Task statement
Search the listing for the string "pairSplit". Copy every line that has it.

Provided records
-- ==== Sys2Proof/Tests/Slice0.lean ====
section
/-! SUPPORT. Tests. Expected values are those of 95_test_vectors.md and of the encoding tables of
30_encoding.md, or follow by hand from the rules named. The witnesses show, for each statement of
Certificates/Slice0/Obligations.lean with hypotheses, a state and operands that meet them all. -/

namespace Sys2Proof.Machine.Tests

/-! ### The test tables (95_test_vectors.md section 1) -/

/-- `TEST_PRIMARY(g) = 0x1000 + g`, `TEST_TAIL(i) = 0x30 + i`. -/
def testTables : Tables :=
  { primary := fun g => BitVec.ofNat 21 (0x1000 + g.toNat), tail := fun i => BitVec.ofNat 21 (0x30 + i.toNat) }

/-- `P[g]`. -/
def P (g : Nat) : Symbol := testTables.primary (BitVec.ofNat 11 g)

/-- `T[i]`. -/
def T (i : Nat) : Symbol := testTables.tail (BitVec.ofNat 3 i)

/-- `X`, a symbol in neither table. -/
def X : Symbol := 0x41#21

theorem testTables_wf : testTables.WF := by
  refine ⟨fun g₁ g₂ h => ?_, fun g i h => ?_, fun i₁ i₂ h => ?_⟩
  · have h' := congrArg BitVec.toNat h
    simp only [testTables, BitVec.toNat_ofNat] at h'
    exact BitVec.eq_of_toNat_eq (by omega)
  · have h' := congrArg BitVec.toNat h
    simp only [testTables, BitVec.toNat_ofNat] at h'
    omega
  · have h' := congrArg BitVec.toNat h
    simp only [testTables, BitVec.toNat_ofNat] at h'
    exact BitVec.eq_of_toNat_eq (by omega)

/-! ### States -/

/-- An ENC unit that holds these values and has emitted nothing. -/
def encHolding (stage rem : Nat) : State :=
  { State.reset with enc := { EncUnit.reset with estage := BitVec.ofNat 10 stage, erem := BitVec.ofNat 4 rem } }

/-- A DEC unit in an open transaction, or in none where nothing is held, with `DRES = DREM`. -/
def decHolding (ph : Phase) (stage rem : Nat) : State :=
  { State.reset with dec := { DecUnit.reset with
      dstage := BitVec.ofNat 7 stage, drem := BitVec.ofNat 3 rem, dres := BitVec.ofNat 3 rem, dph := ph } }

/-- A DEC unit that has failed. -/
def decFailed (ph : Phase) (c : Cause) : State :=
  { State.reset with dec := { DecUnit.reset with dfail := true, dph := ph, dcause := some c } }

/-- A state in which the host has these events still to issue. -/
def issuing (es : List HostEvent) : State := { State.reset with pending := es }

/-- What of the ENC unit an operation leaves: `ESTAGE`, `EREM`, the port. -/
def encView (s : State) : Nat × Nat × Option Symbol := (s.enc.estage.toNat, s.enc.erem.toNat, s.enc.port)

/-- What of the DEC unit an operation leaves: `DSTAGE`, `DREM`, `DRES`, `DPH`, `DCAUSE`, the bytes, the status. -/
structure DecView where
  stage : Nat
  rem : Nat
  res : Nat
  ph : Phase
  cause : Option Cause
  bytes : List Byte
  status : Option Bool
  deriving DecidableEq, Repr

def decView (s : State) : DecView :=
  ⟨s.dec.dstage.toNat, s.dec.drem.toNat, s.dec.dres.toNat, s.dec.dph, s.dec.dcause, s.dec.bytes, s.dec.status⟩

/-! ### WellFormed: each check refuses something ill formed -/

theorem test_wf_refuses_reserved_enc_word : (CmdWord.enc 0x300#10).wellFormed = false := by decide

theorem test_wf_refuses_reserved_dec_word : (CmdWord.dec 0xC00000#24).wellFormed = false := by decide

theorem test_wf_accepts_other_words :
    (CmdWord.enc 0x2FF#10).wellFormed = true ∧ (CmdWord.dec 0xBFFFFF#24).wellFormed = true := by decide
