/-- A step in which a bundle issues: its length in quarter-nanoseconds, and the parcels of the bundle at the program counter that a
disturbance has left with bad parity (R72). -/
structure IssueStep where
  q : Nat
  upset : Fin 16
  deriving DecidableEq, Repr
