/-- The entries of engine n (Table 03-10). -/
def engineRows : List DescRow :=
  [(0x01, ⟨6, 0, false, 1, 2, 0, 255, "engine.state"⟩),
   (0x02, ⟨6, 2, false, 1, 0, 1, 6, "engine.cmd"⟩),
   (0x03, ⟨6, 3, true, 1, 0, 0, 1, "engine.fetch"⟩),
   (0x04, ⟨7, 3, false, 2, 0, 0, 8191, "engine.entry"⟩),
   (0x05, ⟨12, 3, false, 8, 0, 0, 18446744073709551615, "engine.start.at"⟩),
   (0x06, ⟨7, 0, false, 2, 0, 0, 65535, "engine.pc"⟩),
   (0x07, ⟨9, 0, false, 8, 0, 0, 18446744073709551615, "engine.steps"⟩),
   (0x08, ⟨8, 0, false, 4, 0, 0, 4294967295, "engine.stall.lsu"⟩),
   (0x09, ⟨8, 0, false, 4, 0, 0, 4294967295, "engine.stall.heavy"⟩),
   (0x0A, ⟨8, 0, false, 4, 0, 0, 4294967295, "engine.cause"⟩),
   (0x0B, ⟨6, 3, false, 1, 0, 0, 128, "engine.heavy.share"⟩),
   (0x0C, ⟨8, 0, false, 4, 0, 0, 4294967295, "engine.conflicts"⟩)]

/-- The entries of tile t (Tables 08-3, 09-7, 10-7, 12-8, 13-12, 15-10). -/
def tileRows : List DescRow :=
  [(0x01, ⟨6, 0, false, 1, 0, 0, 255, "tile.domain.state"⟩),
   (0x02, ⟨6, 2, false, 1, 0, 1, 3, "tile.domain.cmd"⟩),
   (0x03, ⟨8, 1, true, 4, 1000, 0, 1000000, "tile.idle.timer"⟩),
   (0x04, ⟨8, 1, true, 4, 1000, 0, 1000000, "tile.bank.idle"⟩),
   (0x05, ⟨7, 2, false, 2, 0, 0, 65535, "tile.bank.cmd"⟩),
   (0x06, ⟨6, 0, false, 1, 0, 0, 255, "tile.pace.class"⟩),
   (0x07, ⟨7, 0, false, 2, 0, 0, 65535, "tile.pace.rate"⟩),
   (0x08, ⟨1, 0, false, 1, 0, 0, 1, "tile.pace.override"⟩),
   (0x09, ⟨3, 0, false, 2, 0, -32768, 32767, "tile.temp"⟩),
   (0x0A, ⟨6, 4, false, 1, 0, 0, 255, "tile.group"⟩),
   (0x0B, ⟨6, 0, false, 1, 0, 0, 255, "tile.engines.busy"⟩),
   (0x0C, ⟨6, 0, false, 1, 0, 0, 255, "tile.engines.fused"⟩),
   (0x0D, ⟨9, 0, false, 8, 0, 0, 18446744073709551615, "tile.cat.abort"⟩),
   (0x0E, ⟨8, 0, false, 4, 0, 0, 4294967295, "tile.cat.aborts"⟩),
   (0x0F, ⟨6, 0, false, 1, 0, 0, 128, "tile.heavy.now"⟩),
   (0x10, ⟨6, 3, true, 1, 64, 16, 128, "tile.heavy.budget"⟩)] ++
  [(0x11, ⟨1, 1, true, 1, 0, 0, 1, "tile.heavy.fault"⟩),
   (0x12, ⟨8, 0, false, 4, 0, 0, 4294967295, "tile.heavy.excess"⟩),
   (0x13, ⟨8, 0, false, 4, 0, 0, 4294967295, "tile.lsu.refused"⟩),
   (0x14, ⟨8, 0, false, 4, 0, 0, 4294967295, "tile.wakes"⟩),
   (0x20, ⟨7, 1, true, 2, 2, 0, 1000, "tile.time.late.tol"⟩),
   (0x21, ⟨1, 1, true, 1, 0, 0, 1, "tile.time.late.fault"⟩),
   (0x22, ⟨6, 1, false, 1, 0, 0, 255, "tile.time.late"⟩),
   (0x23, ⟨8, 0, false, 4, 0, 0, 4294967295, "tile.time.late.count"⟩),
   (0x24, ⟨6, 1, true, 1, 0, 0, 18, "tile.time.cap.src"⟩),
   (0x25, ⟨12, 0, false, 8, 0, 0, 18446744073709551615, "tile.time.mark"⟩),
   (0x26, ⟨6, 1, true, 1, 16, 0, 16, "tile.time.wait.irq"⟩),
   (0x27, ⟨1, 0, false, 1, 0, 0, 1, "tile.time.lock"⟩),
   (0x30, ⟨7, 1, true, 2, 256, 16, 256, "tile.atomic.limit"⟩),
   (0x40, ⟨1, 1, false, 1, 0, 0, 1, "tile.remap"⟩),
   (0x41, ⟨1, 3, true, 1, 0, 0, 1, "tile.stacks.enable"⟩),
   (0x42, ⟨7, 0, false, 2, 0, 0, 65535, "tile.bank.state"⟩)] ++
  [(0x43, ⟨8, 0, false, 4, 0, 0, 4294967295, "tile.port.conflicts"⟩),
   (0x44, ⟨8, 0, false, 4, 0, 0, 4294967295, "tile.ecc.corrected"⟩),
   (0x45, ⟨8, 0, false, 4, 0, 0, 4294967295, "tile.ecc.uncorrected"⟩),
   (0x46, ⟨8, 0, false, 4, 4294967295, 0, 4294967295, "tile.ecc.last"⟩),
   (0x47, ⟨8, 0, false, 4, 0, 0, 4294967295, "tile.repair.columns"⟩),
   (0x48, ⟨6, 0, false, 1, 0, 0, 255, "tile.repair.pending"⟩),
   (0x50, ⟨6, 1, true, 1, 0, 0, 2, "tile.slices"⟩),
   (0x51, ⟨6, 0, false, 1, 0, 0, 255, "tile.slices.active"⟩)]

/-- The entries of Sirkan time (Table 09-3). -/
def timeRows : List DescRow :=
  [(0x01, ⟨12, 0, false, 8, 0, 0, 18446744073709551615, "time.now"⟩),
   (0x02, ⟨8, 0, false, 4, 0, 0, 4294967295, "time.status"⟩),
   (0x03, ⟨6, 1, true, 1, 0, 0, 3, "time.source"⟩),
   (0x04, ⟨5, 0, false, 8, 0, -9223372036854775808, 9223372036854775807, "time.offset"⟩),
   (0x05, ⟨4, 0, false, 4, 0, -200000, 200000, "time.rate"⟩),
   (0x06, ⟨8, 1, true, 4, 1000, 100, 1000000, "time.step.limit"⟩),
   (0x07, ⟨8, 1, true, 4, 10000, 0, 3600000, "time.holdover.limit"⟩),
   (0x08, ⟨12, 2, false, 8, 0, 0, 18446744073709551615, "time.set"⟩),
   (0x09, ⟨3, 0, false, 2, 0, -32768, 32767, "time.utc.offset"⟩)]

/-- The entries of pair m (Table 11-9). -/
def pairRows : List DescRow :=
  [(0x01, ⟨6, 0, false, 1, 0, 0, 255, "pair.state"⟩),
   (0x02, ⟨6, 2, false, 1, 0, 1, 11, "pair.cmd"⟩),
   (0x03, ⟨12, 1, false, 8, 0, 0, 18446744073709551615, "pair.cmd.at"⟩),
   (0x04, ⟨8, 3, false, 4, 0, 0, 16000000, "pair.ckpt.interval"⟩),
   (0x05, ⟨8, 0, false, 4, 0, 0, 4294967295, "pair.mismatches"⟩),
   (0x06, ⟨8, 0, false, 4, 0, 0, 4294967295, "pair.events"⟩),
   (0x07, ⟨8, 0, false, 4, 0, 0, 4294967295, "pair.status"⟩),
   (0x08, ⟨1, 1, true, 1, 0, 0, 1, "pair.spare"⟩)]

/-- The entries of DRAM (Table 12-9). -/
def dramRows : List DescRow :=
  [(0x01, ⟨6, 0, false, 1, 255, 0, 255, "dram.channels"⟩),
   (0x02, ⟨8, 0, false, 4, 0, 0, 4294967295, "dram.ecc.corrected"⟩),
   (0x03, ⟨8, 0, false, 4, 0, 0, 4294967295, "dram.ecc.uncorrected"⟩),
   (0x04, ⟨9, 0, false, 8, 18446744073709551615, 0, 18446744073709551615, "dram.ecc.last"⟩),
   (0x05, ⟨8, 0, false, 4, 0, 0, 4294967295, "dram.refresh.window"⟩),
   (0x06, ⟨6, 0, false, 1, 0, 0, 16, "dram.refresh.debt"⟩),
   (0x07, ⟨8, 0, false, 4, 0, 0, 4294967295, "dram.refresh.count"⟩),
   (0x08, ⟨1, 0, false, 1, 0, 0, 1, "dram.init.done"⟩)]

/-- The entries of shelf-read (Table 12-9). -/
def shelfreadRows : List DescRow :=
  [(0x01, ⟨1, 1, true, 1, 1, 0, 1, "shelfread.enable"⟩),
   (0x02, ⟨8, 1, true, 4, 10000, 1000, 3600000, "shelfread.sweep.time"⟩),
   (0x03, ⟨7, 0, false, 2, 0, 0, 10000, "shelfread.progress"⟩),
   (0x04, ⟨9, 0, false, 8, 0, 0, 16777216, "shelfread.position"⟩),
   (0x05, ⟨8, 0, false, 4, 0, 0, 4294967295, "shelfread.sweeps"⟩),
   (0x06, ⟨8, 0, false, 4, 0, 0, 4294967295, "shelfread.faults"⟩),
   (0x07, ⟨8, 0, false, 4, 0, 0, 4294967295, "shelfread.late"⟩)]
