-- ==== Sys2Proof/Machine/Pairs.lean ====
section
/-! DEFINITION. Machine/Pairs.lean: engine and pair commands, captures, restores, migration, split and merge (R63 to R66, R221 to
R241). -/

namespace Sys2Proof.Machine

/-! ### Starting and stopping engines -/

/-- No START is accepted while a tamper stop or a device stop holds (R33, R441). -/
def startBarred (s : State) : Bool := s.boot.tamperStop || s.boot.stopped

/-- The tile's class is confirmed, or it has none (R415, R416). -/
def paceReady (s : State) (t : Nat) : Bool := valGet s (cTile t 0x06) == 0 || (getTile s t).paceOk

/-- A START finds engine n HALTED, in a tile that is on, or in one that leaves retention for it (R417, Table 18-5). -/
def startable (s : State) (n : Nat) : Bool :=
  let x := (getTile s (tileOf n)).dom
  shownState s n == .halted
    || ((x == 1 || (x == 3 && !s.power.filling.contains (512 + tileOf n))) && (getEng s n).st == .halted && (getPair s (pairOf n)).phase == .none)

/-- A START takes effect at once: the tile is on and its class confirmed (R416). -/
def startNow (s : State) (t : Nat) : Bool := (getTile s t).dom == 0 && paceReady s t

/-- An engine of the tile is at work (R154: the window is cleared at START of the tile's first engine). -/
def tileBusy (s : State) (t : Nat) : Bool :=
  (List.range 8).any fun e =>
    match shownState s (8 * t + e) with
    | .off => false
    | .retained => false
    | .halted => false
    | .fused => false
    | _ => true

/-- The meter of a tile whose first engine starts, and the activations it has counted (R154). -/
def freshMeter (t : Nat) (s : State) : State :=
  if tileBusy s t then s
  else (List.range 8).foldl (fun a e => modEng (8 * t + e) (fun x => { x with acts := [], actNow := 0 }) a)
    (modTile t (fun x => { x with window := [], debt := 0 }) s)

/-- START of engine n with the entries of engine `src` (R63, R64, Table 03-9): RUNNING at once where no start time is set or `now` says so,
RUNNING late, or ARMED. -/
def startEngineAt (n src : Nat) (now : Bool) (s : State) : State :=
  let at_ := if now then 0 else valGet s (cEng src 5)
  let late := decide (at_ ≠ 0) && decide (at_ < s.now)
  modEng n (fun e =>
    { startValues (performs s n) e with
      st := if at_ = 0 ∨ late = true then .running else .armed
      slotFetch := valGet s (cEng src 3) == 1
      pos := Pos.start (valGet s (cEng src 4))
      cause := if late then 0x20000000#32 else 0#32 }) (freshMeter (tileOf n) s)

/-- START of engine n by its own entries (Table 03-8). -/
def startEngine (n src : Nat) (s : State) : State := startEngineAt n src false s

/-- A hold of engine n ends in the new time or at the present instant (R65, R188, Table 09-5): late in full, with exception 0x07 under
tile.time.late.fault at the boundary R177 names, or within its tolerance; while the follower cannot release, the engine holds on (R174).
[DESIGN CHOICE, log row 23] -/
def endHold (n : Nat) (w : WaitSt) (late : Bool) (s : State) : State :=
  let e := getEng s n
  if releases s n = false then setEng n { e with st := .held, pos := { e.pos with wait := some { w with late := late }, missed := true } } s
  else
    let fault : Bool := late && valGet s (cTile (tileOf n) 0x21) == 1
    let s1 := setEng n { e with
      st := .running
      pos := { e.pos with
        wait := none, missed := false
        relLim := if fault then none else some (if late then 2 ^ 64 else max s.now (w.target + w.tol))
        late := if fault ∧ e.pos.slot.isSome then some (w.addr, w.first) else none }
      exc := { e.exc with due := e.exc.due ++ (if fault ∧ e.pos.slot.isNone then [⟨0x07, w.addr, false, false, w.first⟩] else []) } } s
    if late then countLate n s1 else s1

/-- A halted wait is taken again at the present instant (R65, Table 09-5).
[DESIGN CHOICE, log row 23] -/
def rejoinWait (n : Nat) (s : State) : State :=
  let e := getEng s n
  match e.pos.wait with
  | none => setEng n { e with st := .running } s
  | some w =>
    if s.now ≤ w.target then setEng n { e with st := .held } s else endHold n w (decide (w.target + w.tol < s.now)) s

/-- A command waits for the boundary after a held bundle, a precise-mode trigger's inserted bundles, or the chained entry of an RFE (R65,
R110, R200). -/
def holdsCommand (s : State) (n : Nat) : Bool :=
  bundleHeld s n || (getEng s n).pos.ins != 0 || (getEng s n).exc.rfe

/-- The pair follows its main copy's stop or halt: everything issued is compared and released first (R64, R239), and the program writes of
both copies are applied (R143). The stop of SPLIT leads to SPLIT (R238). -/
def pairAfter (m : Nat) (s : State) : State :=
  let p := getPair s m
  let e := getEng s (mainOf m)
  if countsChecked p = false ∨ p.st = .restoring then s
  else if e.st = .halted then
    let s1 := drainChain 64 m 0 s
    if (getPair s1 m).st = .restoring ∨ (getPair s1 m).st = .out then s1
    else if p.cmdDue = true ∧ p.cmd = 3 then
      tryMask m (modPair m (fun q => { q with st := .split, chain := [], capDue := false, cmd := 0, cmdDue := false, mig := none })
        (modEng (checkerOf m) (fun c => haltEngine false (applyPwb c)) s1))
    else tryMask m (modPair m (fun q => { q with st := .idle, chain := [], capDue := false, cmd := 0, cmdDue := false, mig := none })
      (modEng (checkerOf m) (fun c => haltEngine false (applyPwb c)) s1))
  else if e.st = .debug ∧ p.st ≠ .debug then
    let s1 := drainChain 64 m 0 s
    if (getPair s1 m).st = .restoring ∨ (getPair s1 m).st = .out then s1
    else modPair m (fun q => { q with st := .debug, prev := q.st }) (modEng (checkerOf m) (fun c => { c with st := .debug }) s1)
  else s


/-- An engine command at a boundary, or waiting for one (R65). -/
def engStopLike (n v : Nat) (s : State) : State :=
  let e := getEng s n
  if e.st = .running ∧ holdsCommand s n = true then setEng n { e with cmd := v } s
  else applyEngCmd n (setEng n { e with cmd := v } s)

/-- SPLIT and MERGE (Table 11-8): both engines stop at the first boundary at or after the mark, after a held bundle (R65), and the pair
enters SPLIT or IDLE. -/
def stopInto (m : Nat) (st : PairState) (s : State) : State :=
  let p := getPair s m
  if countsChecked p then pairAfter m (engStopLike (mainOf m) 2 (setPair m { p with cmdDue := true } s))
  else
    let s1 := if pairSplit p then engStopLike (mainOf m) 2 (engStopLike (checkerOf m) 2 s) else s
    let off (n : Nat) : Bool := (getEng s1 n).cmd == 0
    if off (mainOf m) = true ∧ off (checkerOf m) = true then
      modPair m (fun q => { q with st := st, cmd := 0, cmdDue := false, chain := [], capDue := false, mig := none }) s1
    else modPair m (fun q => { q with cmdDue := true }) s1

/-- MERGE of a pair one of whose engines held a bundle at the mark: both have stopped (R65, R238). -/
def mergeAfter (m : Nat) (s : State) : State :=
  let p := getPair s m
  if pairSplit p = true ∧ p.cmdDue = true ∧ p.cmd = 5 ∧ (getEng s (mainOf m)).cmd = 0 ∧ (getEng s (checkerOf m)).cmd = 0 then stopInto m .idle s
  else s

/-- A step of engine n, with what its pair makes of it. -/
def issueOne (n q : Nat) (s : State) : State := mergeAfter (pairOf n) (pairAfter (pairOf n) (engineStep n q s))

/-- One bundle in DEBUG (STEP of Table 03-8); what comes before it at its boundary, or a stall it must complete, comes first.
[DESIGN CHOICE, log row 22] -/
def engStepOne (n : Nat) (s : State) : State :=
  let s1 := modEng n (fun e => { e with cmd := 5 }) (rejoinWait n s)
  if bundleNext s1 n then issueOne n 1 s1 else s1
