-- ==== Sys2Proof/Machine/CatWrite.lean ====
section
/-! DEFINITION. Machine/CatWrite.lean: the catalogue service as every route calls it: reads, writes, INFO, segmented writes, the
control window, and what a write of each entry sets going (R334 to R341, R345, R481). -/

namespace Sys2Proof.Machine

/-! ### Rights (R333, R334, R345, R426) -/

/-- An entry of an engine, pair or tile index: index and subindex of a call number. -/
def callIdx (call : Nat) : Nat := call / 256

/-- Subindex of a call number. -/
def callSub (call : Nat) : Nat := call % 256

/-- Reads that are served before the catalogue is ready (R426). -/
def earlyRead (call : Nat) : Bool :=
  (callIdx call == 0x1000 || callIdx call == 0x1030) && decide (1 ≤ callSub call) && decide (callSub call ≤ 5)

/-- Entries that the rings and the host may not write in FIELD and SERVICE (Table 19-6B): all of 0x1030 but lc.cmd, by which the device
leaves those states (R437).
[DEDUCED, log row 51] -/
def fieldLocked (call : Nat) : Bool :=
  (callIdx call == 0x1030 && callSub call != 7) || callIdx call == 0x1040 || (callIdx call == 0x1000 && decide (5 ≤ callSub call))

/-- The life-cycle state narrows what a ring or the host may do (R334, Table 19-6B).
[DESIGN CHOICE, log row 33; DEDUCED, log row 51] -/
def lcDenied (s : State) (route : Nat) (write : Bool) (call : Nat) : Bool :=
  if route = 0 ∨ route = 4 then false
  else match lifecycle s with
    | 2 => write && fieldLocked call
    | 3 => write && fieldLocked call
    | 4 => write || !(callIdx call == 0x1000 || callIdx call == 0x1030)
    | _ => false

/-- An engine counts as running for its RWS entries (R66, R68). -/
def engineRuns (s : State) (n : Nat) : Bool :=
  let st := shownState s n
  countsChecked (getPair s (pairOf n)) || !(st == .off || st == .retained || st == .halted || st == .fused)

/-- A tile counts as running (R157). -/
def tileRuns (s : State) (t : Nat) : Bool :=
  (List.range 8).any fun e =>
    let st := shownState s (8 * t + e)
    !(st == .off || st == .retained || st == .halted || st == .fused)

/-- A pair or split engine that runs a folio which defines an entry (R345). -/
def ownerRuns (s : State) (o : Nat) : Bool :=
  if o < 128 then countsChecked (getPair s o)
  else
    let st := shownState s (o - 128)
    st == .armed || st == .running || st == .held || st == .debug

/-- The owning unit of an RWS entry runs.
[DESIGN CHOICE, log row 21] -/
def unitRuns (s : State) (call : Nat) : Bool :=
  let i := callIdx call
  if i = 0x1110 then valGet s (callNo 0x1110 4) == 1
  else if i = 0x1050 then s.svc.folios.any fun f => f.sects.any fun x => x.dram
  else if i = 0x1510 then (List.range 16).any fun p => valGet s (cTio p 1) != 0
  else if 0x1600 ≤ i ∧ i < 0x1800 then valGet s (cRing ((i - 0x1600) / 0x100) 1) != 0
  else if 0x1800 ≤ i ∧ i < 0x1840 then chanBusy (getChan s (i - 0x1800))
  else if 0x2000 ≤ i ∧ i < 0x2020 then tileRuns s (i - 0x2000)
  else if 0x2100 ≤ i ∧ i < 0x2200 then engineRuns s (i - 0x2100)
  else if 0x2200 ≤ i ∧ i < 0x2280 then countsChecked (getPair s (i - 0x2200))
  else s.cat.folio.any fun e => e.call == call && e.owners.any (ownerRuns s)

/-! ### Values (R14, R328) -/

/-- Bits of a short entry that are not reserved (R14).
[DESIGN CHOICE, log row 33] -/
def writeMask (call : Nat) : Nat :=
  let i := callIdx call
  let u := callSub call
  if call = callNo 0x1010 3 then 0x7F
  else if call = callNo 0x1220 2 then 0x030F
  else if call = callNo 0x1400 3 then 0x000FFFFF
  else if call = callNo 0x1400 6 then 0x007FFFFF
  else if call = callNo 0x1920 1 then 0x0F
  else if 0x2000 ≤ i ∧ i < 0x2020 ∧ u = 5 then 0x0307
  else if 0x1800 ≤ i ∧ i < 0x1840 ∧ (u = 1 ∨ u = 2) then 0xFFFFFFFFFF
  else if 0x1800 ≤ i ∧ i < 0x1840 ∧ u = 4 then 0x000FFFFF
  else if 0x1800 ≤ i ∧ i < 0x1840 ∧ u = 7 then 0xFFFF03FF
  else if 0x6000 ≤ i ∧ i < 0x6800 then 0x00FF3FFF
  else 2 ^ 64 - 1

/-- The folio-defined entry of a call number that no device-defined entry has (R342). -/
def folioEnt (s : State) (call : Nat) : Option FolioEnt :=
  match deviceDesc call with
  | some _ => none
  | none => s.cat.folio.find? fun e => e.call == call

Response area
    let s1 := if pairSplit p then engStopLike (mainOf m) 2 (engStopLike (checkerOf m) 2 s) else s
  if pairSplit p = true ∧ p.cmdDue = true ∧ p.cmd = 5 ∧ (getEng s (mainOf m)).cmd = 0 ∧ (getEng s (checkerOf m)).cmd = 0 then stopInto m .idle s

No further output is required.